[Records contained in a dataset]
def linkTrained (p : Fin 4) (lanes : BitVec 8) (h : Hw) : Hw :=
  if (h.port p.val).trained || !lanesMake lanes then h
  else
    let l : LeashPort := { up := true, trained := true, lanes := if lanes = 0xFF then lanes else if (lanes &&& 0x0F) = 0x0F then 0x0F else 0xF0 }
    let h := h.setPort p.val fun _ => l
    let h := h.raise (0x012 + p.val) 0
    let h := if p.val < 2 then
        let o := 1 - p.val
        let h := h.setPair fun x => { x with downSince := none }
        let stuck := if (h.port o).trained then [] else h.pair.outbound.filter fun x => x.port = o
        let h := h.setPair fun x => { x with outbound := x.outbound.map fun y => if stuck.contains y then { y with port := p.val } else y }
        (h.pair.outbound.filter fun x => x.port = p.val).foldl (fun h x => h.leashQueue p.val 0 x.pkt.size) h
      else h
    h.send (.leash p.val .hello)

/-- LINK_TRAINED (R399, R404): the port runs on all its lanes, or on the half that locked. -/
def execLinkTrained (p : Fin 4) (lanes : BitVec 8) (s : State) : Out := .next (s.onHw (linkTrained p lanes))

/-! ### Remote accesses (R401) -/

def remoteAccess (p : Fin 4) (write : Bool) (va len : Nat) (bytes : List Byte) (h : Hw) : Hw :=
  if !(h.port p.val).up then h else h.leashTry (p.val, if write then .write va bytes false else .read va len)

/-- REMOTE_ACCESS (R401) as the named module meets it: translated as an access of its Leash port (R89). One that waits, or is held on a
fault, is kept, and those behind it on the port with it. -/
def execRemoteAccess (p : Fin 4) (write : Bool) (va len : Nat) (bytes : List Byte) (s : State) : Out :=
  .next (s.onHw (remoteAccess p write va len bytes))

/-- Sends the forwarded flits and the posted remote writes that have a route (R400, R401). -/
def Hw.runRemote (h : Hw) : Hw :=
  let h := h.fwd.foldl (fun h x =>
    match h.route x.1 with
    | some p => { h.leashQueue p x.2 224 with fwd := h.fwd.erase x }
    | none => h) h
  h.remoteOut.foldl (fun h w =>
    match h.route w.module with
    | some p => { (h.leashQueue p 1 (w.bytes.length + 16)).send (.leash p (.write w.module w.va w.bytes)) with
                  remoteOut := h.remoteOut.erase w }
    | none => h) h

/-! ### Global time (R403) -/

/-- Whether this module is the time master (R403): module 0, or module 1 once it has declared its twin lost (log entry 43). -/
def Hw.timeMaster (h : Hw) : Bool :=
  decide (h.moduleNo = 0)
    || (decide (h.moduleNo = 1) && (h.pair.state == psLOST || h.pair.state == psADOPTING || h.pair.state == psFULL))

/-- Whether a port leads to this module's time parent (R403): the twin of role 1, LSH2 of role 0; while that is down, the next module on the
way to module 0. -/
def Hw.parentPort (h : Hw) (p : Nat) : Bool :=
  if h.timeMaster then false
  else if h.role = 1 ∧ ((h.port 0).up || (h.port 1).up) then decide (p < 2)
  else if (h.port 2).up then p == 2
  else p == 3

/-- Half of an odd difference is a free choice of the two neighbours (log entry 43). -/
def halfOf (n : Int) (ctr : Nat) : Int := if n % 2 = 0 then n / 2 else n / 2 + (Config.freeNat ctr 2 % 2 : Nat)

def timeSync (p : Fin 4) (t1 t2 t3 t4 : DWord) (h : Hw) : Hw :=
  let period := 2 ^ h.rd 0x012 0x148
  if !(h.port p.val).up || !h.parentPort p.val || (h.pair.synced && decide (h.time < h.pair.lastSync + period)) then h
  else
    let a : Int := (t2 - t1).toInt
    let b : Int := (t4 - t3).toInt
    let off := halfOf (a - b) h.freeCtr
    let hop := halfOf (a + b) h.freeCtr
    let first := !h.pair.synced && decide (1000000 < off)
    let h := h.draw
    let h := (h.wr 0x012 0x150 (toSigned 32 off)).wr (0x012 + p.val) 0x064 (toSigned 32 hop)
    let h := if first then
        ({ h with time := h.time + off.toNat }.setBit 0x012 0x14C 2 true).trace { type := 8, engine := 0, arg0 := 4, arg1 := off.toNat }
      else h
    h.setPair fun x => { x with synced := true, lastSync := h.time, slew := if first then 0 else off, slewAcc := 0 }

/-- TIME_SYNC (R403): the first correction after joining may step the counter forward; every other slews it. -/
def execTimeSync (p : Fin 4) (t1 t2 t3 t4 : DWord) (s : State) : Out := .next (s.onHw (timeSync p t1 t2 t3 t4))

/-- What one tick of 40 ns adds to global time: 500 ppm of slew is 1 ns in 50 ticks (log entry 43). -/
def Hw.advance (h : Hw) : Hw :=
  let x := h.pair
  if x.slew = 0 then { h with time := h.time + 40 }
  else if x.slewAcc + 1 < 50 then { h with time := h.time + 40, pair := { x with slewAcc := x.slewAcc + 1 } }
  else if 0 < x.slew then { h with time := h.time + 41, pair := { x with slewAcc := 0, slew := x.slew - 1 } }
  else { h with time := h.time + 39, pair := { x with slewAcc := 0, slew := x.slew + 1 } }

end Sys2Proof.Machine
end

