-- ==== Sys2Proof/Machine/Irq.lean ====
section
/-! DEFINITION. The interrupt controller (R417 to R428): software sources, summary messages and their acknowledgement. Edges are
latched by Hw.edge, which every raise goes through. -/

namespace Sys2Proof.Machine

/-- The summary a source is routed to (R422). -/
def Hw.routeOf (h : Hw) (s : Nat) : Nat := bitsOf (h.rd 0x004 (0x080 + 4 * (s / 4))) (8 * (s % 4) + 4) (8 * (s % 4))
/-- Whether a source is pending and not masked. -/
def Hw.srcOn (h : Hw) (s : Nat) : Bool :=
  h.bit 0x004 (0x040 + 4 * (s / 32)) (s % 32) && !h.bit 0x004 (0x050 + 4 * (s / 32)) (s % 32)
/-- The lowest active source of a summary; none when the summary is not active. -/
def Hw.sumFirst (h : Hw) (k : Nat) : Option Nat := (List.range 128).find? fun s => h.srcOn s && h.routeOf s == k
def Hw.sumActive (h : Hw) (k : Nat) : Bool := (h.sumFirst k).isSome
/-- The destination of a summary: 0 none, 1 port A, 2 port B, 3 the Handler. -/
def Hw.sumDest (h : Hw) (k : Nat) : Nat := bitsOf (h.rd 0x004 (0x100 + 4 * (k / 16))) (2 * (k % 16) + 1) (2 * (k % 16))
def Hw.sumOut (h : Hw) (k : Nat) : Bool := h.bit 0x004 0x074 k
/-- Whether a summary's message is due. -/
def Hw.sumDue (h : Hw) (k : Nat) : Bool := h.sumActive k && !h.sumOut k && h.sumDest k != 0

/-- Has a message wait at a port (R411). -/
def PciePort.post (p : PciePort) (k : Nat) : PciePort := if p.waiting.contains k then p else { p with waiting := p.waiting ++ [k] }

/-- Sends the message of a summary to its destination, which makes it outstanding (R422). -/
def Hw.sumSend (h : Hw) (k : Nat) : Hw :=
  let h := h.setBit 0x004 0x074 k true
  match h.sumDest k with
  | 1 => { h with pcieA := h.pcieA.post k }
  | 2 => { h with pcieB := h.pcieB.post k }
  | _ => h.send (.handlerInput k)

/-- The summary that a destination is sent first: the one whose lowest active source is lowest (R423). -/
def Hw.sumNext (h : Hw) (dest : Nat) : Option Nat :=
  (List.range 128).findSome? fun s =>
    let k := h.routeOf s
    if h.srcOn s && h.sumDue k && h.sumDest k == dest then some k else none

/-- Sends every message among `ks` that is due, in the order of R423. -/
def Hw.sumSendAll (ks : List Nat) : Nat → Hw → Hw
  | 0, h => h
  | fuel + 1, h =>
    match (List.range 128).findSome? fun s =>
        let k := h.routeOf s
        if h.srcOn s && h.sumDue k && ks.contains k then some k else none with
    | some k => Hw.sumSendAll ks fuel (h.sumSend k)
    | none => h

def summaryMessage (k : Fin 32) (h : Hw) : Hw :=
  if h.sumDue k.val ∧ h.sumNext (h.sumDest k.val) = some k.val then h.sumSend k.val else h

/-- SUMMARY_MESSAGE (R422, R423). -/
def execSummaryMessage (k : Fin 32) (s : State) : Out := .next (s.onHw (summaryMessage k))

def sumAck (r : Req) (v : Word) (h : Hw) : Hw :=
  h.guardWrite r 0x004 0x070 v.toNat fun h =>
    let ks := (List.range 32).filter fun k => v.toNat.testBit k
    let h := h.wr 0x004 0x074 (h.reg (pageOff 0x004 0x074) &&& ~~~ v).toNat
    h.sumSendAll ks 32

/-- SUM_ACK (R422): outstanding is cleared, and a summary that is still active is sent again at once. -/
def execSumAck (r : Req) (v : Word) (s : State) : Out := .next (s.onHw (sumAck r v))

def swTrig (r : Req) (v : Word) (h : Hw) : Hw :=
  h.guardWrite r 0x004 0x07C v.toNat fun h =>
    let s := bitsOf v.toNat 6 0
    if (88 ≤ s ∧ s ≤ 95) ∨ (112 ≤ s ∧ s ≤ 119) then h.edge s else h.badAccess (pageOff 0x004 0x07C)

/-- SW_TRIG (R421). -/
def execSwTrig (r : Req) (v : Word) (s : State) : Out := .next (s.onHw (swTrig r v))

/-- What a reset of a port does to the summaries routed to it and to those whose message waits at it (R411, R422): outstanding is
cleared, waiting messages are discarded, and those still active are sent again. -/
def Hw.sumPortReset (h : Hw) (dest : Nat) : Hw :=
  let wait := if dest = 1 then h.pcieA.waiting else h.pcieB.waiting
  let ks := (List.range 32).filter fun k => h.sumDest k == dest || wait.contains k
  let h := ks.foldl (fun h k => h.setBit 0x004 0x074 k false) h
  let h := if dest = 1 then { h with pcieA := { h.pcieA with waiting := [] } } else { h with pcieB := { h.pcieB with waiting := [] } }
  h.sumSendAll ks 32

end Sys2Proof.Machine
end

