-- ==== Sys2Proof/Machine/Reset.lean ====
section
/-! DEFINITION. The module reset and what starts it (R454, R455). -/

namespace Sys2Proof.Machine

/-- Every Hitch and every commit step that has begun completes, but for one that a fault holds (R454; log entry 55). -/
def Hw.finishCommits (h : Hw) : Hw :=
  h.queues.foldl (fun h x =>
    match x.1.eng with
    | .core _ => x.2.cmds.foldl (fun h c => if c.going then h.hitchOne x.1 c else h) h
    | .stage d u => if x.2.cmds.any (·.todo.isSome) then stageCommitStep d.val u x.1.q h else h) h

/-- Registers that a module reset leaves (log entry 55): the always-on part of PWR, the event counts (R419), and repairs. -/
def keptReg (off : Nat) : Bool :=
  let o := inPage off
  let p := pageOfOff off
  (p == 0x001 && decide (0x058 ≤ o ∧ o ≠ 0x0C4 ∧ o ≠ 0x0C8)) || (p == 0x003 && o == 0x04C) || (p == 0x007 && o == 0x090)
    || (p == 0x000 && (o == 0x060 || o == 0x064 || o == 0x074))
    || (p == 0x004 && decide (0x200 ≤ o ∧ o < 0x300)) || (decide (0x080 ≤ p ∧ p < 0x0B0) && decide (0x300 ≤ o ∧ o < 0x338 ∧ o ≠ 0x308))

/-- What a port's link and configuration space keep over a module reset. -/
def PciePort.keep (x : PciePort) : PciePort :=
  { up := x.up, speed := x.speed, width := x.width, busMaster := x.busMaster, memSpace := x.memSpace, dstate := x.dstate, bar2 := x.bar2,
    msixOn := x.msixOn, msixFnMask := x.msixFnMask, cfg := x.cfg.filter (fun e => decide (e.1 < msixTable)), aer := x.aer }

/-- The module reset of R454 by cause; `wipe` zeroes LPDDR6. -/
def State.moduleReset (s : State) (cause : Nat) (wipe : Bool) : State :=
  let h := s.hw
  let h := h.finishCommits
  let keepKey (k : Nat) : Bool := decide (0x20000000000000 ≤ k) || (!wipe && decide (0x10000000000000 ≤ k))
  let w := h.pow
  let n : Hw := {
    regs := h.regs.filter fun e => keptReg (e.1 / 4)
    mem := h.mem.filter fun c => keepKey c.1
    poison := h.poison.filter keepKey
    upsets := h.upsets.filter keepKey
    flips := h.flips.filter keepKey
    time := h.time
    freeCtr := h.freeCtr
    out := h.out
    fused := h.fused
    pcieBif := h.pcieBif
    pcieA := h.pcieA.keep
    pcieB := h.pcieB.keep
    pow := { vin := w.vin, unordered := w.unordered, unorderedNext := w.unorderedNext, mba := w.mba, hb := w.hb, shdnReq := w.shdnReq,
             timerFired := w.timerFired, lastWork := h.time, limitAt := h.time, thermalAt := [h.time, h.time, h.time, h.time] }
    pair := { downSince := some h.time }
    bist := { spares := h.bist.spares, steered := h.bist.steered }
    life := { owed := h.life.owed ++ [0x028] ++ (if cause = 5 then [0x02C] else []) } }
  let n := ((n.wr 0x003 0x040 cause).count 0x003 0x04C).wr (portPage .a) 0x04C h.pcieA.bar2 |>.wr (portPage .b) 0x04C h.pcieB.bar2
  { s with hw := n }.bootFlow false

/-- MOD_RESET (R454). -/
def modReset (r : Req) (v : Word) (s : State) : State :=
  s.guardWrite r 0x003 0x044 v.toNat fun s =>
    let cause := match r with | .portA => 2 | .portB => 3 | .handler => 4
    if v = 0x0000A55A then s.moduleReset cause false
    else if v = 0x0000A55B then s.moduleReset cause true
    else { s with hw := s.hw.badAccess (pageOff 0x003 0x044) }

def execModReset (r : Req) (v : Word) (s : State) : Out := .next (s.whenUp (modReset r v))

/-- WATCHDOG_EXPIRY (R455): the count stands still while the Handler is stopped (log entry 55). -/
def watchdogExpiry (s : State) : State :=
  let h := s.hw
  let c := h.rd 0x003 0x050
  if !bitOf c 0 ∨ 3 ≤ h.pow.state ∨ h.time < max s.boot.wdogAt h.pow.wokeAt + c / 0x100 * 1000000 then s else s.moduleReset 5 false

def execWatchdogExpiry (s : State) : Out := .next (s.whenUp watchdogExpiry)

end Sys2Proof.Machine
end

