-- ==== Sys2Proof/Machine/Access.lean ====
section
/-! DEFINITION. Accesses to the register window (R25 to R49): the split of R28, the shadow and staging registers of R37 and R38, reads
that clear, plain writes with what they carry along, the common control register with its soft reset (R40, R41, R76, R520), and
HOST_ABI. -/

namespace Sys2Proof.Machine

/-! ### Reads (R28, R34, R37) -/

/-- Whether reading this register clears it, for a row that is RC on a page that answers. -/
def Hw.clears (h : Hw) (off : Nat) (r : RegRow) : Bool :=
  r.acc == .rc && !h.isFused (pageOfOff off) && !h.resetting.contains (pageOfOff off)

/-- Clears a register that has been read, with what its page's summary line does. -/
def Hw.clearReg (h : Hw) (off : Nat) : Hw := h.setReg off 0

/-- One aligned 32-bit read: the value, and the state with the shadow filled (R37) and RC registers cleared (R34). -/
def Hw.readAct (h : Hw) (r : Req) (off : Nat) : Word × Hw :=
  let live := h.readWord off (reqBank r)
  match regRow off with
  | none => (live, h)
  | some row =>
    match row.half with
    | .one => (live, if h.clears off row then h.clearReg off else h)
    | .lo =>
      let h' := h.setAcc r { h.acc r with shadow := some (off, h.readWord (off + 4) (reqBank r)) }
      (live, if h.clears off row then (h'.clearReg off).clearReg (off + 4) else h')
    | .hi =>
      match (h.acc r).shadow with
      | some (o, v) => if o + 4 = off then (v, h) else (live, if h.clears off row then h.clearReg off else h)
      | none => (live, if h.clears off row then h.clearReg off else h)

/-- The bytes `o` to `o + n − 1` of a word. -/
def wordBytes (w : Word) (o n : Nat) : List Byte := ((leBytes 4 w.toNat).drop o).take n

/-- Reads `n` bytes from `off` up, one read of each register touched, lower address first. -/
def Hw.readBytes (r : Req) : Nat → Nat → Nat → Hw → List Byte × Hw
  | 0, _, _, h => ([], h)
  | fuel + 1, off, n, h =>
    if n = 0 then ([], h)
    else
      let k := min n (4 - off % 4)
      let (w, h) := h.readAct r (off / 4 * 4)
      let (rest, h) := Hw.readBytes r fuel (off + k) (n - k) h
      (wordBytes w (off % 4) k ++ rest, h)

/-- A read of the window, behind a write of its port that waits (log entry 77): longer than 8 bytes it is completed with Unsupported Request, here no bytes, and counted (R410); in Watch and
Deep a port's read wakes the module and is completed with Unsupported Request (R434). -/
def regRead (r : Req) (off size : Nat) (h : Hw) : Hw :=
  if h.portHeld r then h.holdPort r (.regRead off size)
  else if 3 ≤ h.pow.state then
    let h := h.turnAway r (pageOfOff off) (inPage off)
    if r = .handler then h else h.send (.readReply r [])
  else if 8 < size then (h.badAccess off).send (.readReply r [])
  else
    let (bs, h) := Hw.readBytes r 4 off size h
    h.send (.readReply r bs)

/-! ### Plain writes (R34 to R38, R81) -/

/-- Whether ring pointer `v` passes `tail`: it lies after it. -/
def passes (v tail : Nat) : Bool := decide (0 < ptrSub v tail ∧ ptrSub v tail < 0x80000000)

/-- The queue whose register block holds page offset `o` of page `p`, and the offset in the block. -/
def queueAt (p o : Nat) : Option (QId × Nat) :=
  match pageEng p with
  | none => none
  | some e =>
    let lo := match e with | .core _ => 0x100 | .stage _ _ => 0x200
    if lo ≤ o ∧ o < lo + 0x40 * engQueues e then some (⟨e, (o - lo) / 0x40⟩, (o - lo) % 0x40) else none

/-- Whether the owning chapter lets the runtime write this register now (R74, R118, R405), and takes the value (the ring heads that
may not pass their tails, and the fields of an enabled window). -/
def Hw.writable (h : Hw) (p o : Nat) (v : Nat) : Bool :=
  match blockOf p with
  | some (.dma, n) => !(decide (0x040 ≤ o ∧ o ≤ 0x050) && decide (1 ≤ h.dmaSt n ∧ h.dmaSt n ≤ 4))
  | some (.emb, _) =>
    if 0x400 ≤ o ∧ o < 0xC00 ∧ o % 0x20 = 0x14 then !passes v (h.rd p (o + 4)) else queueGate
  | some (.srv, _) => if o = 0x060 then !passes v (h.rd p 0x064) else queueGate
  | some (.bist, _) => !(o == 0x06C && passes v (h.rd p 0x070))
  | some (.lsh, _) =>
    if o = 0x10C then !h.bit 0x012 0x100 0
    else if 0x200 ≤ o ∧ o < 0x400 then
      let c := h.rd 0x012 (o / 0x20 * 0x20 + 0x10)
      !bitOf c 0 || (o % 0x20 == 0x10 && v / 2 % 0x200 == c / 2 % 0x200)
    else true
  | _ => queueGate
where
  queueGate : Bool :=
    match queueAt p o with
    | some (id, k) => if k = 0x00 ∨ k = 0x04 ∨ k = 0x08 ∨ k = 0x24 ∨ k = 0x28 then h.queueOpenToWrites id else true
    | none => true

/-- Whether a value lies in the range a field states (R36), and its tier code is one that a register takes (R81). -/
def RegRow.takes (row : RegRow) (v : Nat) : Bool :=
  (match row.range with
    | some (s, w, lo, hi) => decide (lo ≤ v / 2 ^ s % 2 ^ w ∧ v / 2 ^ s % 2 ^ w ≤ hi)
    | none => true) && !(row.tier && decide (2 ≤ v % 4))

/-- Stores the RW bits of a row. -/
def Hw.putReg (h : Hw) (off bank : Nat) (row : RegRow) (v : Nat) : Hw :=
  let m : Word := BitVec.ofNat 32 row.mask
  h.setReg off ((h.reg off bank &&& ~~~m) ||| (BitVec.ofNat 32 v &&& m)) bank

/-- The group that GRP_SEL selects. -/
def Hw.selGroup (h : Hw) : Nat := h.rd 0x0C5 0x08C % 256

/-- The LO half that a write of the HI half at `off` takes: the one staged for it, else the live one (R38). -/
def Hw.loHalf (h : Hw) (r : Req) (off : Nat) : Word :=
  match (h.acc r).staging with
  | some (o, v) => if o + 4 = off then v else h.readWord (off - 4) (reqBank r)
  | none => h.readWord (off - 4) (reqBank r)

/-- A write of a HI half: both halves are replaced at once (R38). The cores of a commit group stand in the commit-group table (R350). -/
def Hw.storeHi (h : Hw) (r : Req) (off : Nat) (row : RegRow) (v : Nat) : Hw :=
  let bank := reqBank r
  let grp := match blockOf (pageOfOff off) with | some (.srv, _) => inPage off == 0x094 | _ => false
  if grp then
    h.setGroup h.selGroup { h.group h.selGroup with
      cores := BitVec.ofNat 48 ((h.loHalf r off).toNat + v % 0x10000 * 0x100000000) }
  else
    let lo := match regRow (off - 4) with
      | some l => h.putReg (off - 4) bank l (h.stagedLo r (off - 4) bank).toNat
      | none => h
    lo.putReg off bank row v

Task directions:
Work through the data line by line and state how many lines have the string "cores"; add nothing else.

Reply to the exercise:
2